> **Given records**:
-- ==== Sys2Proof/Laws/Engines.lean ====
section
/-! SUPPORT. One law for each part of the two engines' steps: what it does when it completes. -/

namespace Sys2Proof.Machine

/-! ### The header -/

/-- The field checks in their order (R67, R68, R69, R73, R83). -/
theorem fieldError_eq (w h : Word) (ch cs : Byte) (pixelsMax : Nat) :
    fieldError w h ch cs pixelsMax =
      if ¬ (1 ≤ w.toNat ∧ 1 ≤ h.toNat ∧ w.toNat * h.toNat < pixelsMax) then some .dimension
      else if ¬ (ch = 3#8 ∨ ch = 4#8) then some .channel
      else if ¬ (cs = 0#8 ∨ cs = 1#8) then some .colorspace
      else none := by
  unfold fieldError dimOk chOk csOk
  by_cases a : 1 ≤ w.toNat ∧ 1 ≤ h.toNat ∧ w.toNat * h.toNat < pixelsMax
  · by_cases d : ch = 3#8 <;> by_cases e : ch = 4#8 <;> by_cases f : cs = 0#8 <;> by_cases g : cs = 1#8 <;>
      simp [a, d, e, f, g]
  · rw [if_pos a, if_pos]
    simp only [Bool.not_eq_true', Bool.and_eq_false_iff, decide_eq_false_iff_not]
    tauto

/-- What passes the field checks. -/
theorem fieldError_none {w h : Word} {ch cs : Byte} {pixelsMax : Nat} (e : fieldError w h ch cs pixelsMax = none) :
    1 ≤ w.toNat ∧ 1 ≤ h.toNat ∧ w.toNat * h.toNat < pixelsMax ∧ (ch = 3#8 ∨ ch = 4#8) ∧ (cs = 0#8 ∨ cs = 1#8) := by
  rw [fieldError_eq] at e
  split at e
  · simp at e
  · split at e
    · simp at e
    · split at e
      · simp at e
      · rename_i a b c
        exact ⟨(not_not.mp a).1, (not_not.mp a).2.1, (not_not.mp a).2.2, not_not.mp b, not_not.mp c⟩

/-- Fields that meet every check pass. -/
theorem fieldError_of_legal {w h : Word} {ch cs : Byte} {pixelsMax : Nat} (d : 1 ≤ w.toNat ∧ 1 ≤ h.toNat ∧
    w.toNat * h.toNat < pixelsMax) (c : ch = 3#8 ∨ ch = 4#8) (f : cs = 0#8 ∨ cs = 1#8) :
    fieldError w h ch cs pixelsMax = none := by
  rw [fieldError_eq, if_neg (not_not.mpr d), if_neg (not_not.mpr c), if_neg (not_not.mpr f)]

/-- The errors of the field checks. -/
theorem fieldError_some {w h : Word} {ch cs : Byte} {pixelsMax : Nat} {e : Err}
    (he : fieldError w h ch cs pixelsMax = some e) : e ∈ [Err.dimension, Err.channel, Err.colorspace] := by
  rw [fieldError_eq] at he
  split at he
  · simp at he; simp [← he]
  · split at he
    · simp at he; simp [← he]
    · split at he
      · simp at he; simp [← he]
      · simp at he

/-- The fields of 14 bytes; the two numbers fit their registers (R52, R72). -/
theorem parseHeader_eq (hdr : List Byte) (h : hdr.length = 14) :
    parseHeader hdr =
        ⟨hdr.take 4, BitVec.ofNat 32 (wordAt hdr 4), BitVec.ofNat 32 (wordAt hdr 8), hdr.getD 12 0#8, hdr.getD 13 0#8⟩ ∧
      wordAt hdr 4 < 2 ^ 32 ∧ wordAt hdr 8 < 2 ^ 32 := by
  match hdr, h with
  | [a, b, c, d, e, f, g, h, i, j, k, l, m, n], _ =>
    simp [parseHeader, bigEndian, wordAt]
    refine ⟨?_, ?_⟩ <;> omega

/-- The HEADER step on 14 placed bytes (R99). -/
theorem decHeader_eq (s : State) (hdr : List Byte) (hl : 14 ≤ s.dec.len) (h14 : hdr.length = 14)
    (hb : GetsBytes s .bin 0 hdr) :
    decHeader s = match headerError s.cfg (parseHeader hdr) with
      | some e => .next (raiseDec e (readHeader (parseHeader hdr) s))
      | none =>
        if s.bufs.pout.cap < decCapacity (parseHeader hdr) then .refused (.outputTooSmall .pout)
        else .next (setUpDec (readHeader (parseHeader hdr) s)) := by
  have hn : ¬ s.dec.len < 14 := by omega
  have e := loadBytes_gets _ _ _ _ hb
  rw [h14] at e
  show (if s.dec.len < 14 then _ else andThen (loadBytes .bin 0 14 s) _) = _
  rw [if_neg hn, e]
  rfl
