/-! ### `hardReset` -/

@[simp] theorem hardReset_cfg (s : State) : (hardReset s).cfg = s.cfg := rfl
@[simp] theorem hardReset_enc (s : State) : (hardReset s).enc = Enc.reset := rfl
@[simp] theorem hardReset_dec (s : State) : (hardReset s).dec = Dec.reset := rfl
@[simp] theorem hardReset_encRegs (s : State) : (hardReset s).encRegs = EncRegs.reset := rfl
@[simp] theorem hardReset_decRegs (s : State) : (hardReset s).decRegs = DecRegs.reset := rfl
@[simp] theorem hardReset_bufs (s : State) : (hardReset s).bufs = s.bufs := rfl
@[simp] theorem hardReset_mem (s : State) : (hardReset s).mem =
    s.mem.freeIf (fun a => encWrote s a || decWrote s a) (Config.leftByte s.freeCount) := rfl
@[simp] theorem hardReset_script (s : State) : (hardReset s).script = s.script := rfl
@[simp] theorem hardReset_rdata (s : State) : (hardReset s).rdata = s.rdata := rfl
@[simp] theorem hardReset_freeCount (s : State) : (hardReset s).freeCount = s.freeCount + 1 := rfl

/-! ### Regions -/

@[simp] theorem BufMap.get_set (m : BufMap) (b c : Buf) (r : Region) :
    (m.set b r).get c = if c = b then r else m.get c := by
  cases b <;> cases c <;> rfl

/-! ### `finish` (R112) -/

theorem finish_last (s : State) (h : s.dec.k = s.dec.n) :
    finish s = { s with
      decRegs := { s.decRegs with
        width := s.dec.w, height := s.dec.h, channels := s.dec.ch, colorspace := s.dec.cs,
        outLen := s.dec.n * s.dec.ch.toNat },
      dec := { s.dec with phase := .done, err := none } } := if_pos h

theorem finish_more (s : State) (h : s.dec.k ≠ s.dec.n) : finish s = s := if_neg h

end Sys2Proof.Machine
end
==
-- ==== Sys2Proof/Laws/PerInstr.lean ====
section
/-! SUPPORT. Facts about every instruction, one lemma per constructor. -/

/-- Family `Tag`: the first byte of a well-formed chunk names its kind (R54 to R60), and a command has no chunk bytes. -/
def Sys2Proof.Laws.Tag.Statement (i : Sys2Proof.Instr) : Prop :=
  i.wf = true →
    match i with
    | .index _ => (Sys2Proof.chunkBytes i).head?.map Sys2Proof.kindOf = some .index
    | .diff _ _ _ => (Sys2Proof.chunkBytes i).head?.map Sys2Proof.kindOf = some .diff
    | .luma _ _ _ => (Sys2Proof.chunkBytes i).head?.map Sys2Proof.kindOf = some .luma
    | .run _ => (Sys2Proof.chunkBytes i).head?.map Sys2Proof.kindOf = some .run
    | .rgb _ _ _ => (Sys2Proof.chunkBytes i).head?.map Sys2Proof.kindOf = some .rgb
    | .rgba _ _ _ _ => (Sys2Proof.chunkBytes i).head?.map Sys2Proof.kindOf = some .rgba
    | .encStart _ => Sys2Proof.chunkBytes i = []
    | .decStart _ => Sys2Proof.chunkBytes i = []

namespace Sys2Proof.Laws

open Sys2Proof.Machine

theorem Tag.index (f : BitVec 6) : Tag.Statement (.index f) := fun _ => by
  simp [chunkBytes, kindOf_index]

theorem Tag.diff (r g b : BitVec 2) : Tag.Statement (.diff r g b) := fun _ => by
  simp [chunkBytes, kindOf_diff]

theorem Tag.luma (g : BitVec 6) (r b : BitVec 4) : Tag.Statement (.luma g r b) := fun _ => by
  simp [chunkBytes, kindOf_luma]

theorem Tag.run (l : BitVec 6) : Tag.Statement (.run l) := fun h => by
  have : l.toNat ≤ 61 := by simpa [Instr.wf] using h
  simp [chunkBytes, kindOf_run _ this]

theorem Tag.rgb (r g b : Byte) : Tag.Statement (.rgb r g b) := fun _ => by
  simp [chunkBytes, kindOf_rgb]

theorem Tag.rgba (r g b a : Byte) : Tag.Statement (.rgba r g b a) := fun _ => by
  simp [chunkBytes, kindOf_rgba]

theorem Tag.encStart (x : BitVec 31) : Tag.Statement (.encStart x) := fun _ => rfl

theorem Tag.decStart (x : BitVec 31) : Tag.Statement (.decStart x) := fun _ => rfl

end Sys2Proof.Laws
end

> **What you need to do**: Copy the lines above exactly. Start with the line containing "-- ==== Sys2Proof/Laws/Engines.lean", end with the line containing "else if ¬ (ch", and include both.

> **Task response**:
-- ==== Sys2Proof/Laws/Engines.lean ====
section
/-! SUPPORT. One law for each part of the two engines' steps: what it does when it completes. -/

namespace Sys2Proof.Machine

/-! ### The header -/

/-- The field checks in their order (R67, R68, R69, R73, R83). -/
theorem fieldError_eq (w h : Word) (ch cs : Byte) (pixelsMax : Nat) :
    fieldError w h ch cs pixelsMax =
      if ¬ (1 ≤ w.toNat ∧ 1 ≤ h.toNat ∧ w.toNat * h.toNat < pixelsMax) then some .dimension
      else if ¬ (ch = 3#8 ∨ ch = 4#8) then some .channel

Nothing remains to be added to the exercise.